TASK BRIEF>
The listing below holds a line with "counts clocks, the" and a later line with "step s = .next (idle s)". Write out those two lines and every line between them, exactly, and nothing else.

SUPPLIED DATA>
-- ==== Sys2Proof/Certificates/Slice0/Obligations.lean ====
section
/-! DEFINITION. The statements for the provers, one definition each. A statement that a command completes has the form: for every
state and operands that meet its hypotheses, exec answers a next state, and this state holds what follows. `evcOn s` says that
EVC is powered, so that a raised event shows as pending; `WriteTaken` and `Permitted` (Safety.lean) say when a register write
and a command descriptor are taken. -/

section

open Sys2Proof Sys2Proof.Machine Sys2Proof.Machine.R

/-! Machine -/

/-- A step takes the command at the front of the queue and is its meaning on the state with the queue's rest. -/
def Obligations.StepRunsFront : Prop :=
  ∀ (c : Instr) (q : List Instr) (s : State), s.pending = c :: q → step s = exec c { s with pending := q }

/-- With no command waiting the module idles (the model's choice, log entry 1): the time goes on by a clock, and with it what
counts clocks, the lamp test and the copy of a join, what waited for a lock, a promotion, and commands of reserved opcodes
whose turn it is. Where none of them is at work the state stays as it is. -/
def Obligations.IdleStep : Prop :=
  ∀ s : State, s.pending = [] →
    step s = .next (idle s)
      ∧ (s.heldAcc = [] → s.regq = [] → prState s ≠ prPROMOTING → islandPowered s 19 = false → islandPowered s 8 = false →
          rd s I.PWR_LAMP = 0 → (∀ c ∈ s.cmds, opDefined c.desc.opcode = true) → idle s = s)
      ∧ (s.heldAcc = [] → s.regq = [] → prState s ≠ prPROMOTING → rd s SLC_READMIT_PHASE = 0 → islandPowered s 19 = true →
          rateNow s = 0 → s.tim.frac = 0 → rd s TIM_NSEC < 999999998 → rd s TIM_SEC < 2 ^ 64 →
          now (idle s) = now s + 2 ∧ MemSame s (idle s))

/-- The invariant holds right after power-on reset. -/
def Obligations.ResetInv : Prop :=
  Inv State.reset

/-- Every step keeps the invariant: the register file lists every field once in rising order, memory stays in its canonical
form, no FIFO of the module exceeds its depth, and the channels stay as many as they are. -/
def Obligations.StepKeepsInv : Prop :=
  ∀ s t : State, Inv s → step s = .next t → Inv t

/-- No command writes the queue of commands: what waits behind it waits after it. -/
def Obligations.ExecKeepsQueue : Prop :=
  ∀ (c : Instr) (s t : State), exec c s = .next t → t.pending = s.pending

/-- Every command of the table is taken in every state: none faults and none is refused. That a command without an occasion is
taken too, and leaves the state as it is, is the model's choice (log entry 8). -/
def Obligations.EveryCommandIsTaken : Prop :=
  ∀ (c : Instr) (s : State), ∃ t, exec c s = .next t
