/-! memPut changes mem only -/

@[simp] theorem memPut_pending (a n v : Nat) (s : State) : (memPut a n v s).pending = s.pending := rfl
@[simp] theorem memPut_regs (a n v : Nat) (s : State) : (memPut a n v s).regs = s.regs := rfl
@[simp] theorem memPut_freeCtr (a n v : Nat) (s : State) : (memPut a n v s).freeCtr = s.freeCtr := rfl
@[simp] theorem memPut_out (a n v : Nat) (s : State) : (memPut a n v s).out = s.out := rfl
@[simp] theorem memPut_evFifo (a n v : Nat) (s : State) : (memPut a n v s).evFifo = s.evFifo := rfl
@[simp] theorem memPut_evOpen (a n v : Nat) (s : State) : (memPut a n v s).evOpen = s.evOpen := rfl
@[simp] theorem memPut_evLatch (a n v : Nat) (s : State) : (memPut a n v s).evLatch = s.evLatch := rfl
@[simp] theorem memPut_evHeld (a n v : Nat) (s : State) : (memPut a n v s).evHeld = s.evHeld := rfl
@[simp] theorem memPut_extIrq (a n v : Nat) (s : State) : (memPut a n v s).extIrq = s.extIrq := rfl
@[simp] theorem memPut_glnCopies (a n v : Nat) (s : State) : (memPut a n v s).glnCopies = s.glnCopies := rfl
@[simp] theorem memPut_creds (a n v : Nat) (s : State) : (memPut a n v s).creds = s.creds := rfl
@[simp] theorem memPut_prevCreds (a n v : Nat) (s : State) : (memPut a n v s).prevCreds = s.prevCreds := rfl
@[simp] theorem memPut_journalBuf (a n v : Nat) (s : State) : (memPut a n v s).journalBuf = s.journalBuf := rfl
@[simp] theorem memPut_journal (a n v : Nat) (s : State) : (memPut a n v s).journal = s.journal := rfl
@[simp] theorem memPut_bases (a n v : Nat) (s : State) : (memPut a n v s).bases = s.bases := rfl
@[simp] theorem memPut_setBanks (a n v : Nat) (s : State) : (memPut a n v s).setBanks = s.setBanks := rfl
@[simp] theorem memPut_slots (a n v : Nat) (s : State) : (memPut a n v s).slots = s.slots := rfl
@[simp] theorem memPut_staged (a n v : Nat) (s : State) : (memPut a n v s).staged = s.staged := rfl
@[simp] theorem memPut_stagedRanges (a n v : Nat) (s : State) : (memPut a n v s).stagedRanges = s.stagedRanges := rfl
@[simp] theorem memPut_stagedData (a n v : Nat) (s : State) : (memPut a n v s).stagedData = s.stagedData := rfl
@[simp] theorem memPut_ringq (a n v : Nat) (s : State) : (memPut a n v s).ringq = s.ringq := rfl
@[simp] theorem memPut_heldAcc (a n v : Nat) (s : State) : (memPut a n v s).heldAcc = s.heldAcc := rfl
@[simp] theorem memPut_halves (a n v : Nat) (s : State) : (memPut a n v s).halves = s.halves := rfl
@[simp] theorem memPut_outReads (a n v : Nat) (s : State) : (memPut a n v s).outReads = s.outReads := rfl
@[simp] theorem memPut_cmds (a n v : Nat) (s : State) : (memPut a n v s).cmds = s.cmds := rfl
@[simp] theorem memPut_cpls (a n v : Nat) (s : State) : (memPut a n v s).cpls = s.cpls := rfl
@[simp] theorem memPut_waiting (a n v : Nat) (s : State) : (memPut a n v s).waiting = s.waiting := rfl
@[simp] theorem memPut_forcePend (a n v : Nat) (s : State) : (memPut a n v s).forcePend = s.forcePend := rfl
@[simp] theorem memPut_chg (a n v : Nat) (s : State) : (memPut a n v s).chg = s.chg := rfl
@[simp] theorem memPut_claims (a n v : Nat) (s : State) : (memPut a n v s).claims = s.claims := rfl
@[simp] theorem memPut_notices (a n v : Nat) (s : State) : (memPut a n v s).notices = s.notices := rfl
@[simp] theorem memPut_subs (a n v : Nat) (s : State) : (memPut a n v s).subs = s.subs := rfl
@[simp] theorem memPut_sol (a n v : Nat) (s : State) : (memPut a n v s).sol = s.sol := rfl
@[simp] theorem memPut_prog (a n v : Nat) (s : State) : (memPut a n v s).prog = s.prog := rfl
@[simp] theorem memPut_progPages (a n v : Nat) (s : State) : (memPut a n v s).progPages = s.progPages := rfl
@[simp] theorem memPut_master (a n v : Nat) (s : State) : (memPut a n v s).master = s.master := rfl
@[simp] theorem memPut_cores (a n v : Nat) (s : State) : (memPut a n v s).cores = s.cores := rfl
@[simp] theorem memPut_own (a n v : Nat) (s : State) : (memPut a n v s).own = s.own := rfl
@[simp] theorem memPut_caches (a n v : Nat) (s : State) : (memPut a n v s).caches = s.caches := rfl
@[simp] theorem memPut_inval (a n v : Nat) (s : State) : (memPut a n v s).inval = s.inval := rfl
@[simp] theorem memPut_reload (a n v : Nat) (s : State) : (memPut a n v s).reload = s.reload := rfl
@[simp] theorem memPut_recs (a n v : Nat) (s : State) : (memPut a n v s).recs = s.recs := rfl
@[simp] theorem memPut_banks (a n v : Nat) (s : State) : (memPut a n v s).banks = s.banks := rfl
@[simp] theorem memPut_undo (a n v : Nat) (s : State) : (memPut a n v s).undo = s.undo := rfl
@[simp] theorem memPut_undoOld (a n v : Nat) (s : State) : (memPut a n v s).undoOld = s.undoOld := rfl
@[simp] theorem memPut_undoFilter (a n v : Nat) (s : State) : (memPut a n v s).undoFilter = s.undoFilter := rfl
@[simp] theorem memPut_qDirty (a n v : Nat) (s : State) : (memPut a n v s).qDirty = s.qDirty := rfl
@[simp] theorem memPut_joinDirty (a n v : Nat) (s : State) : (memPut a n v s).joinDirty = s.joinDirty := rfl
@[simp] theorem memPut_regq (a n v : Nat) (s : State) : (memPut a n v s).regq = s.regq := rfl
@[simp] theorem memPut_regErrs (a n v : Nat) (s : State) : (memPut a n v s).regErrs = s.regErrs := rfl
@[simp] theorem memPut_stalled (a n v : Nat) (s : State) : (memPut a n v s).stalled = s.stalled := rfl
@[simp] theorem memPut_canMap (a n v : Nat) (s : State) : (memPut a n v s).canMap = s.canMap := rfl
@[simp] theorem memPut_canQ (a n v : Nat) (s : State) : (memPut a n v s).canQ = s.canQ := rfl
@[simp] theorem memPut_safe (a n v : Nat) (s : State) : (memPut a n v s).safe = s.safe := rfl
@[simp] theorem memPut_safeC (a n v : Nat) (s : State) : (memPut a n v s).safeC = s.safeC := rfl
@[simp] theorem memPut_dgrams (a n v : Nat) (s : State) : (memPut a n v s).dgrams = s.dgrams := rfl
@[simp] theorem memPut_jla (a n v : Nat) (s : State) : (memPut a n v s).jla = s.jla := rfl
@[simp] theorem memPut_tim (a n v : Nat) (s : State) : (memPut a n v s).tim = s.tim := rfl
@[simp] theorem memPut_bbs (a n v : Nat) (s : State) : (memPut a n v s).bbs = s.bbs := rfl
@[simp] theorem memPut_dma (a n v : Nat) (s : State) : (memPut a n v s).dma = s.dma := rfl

REPLY TO THE TASK>
counts clocks, the lamp test and the copy of a join, what waited for a lock, a promotion, and commands of reserved opcodes
whose turn it is. Where none of them is at work the state stays as it is. -/
def Obligations.IdleStep : Prop :=
  ∀ s : State, s.pending = [] →
    step s = .next (idle s)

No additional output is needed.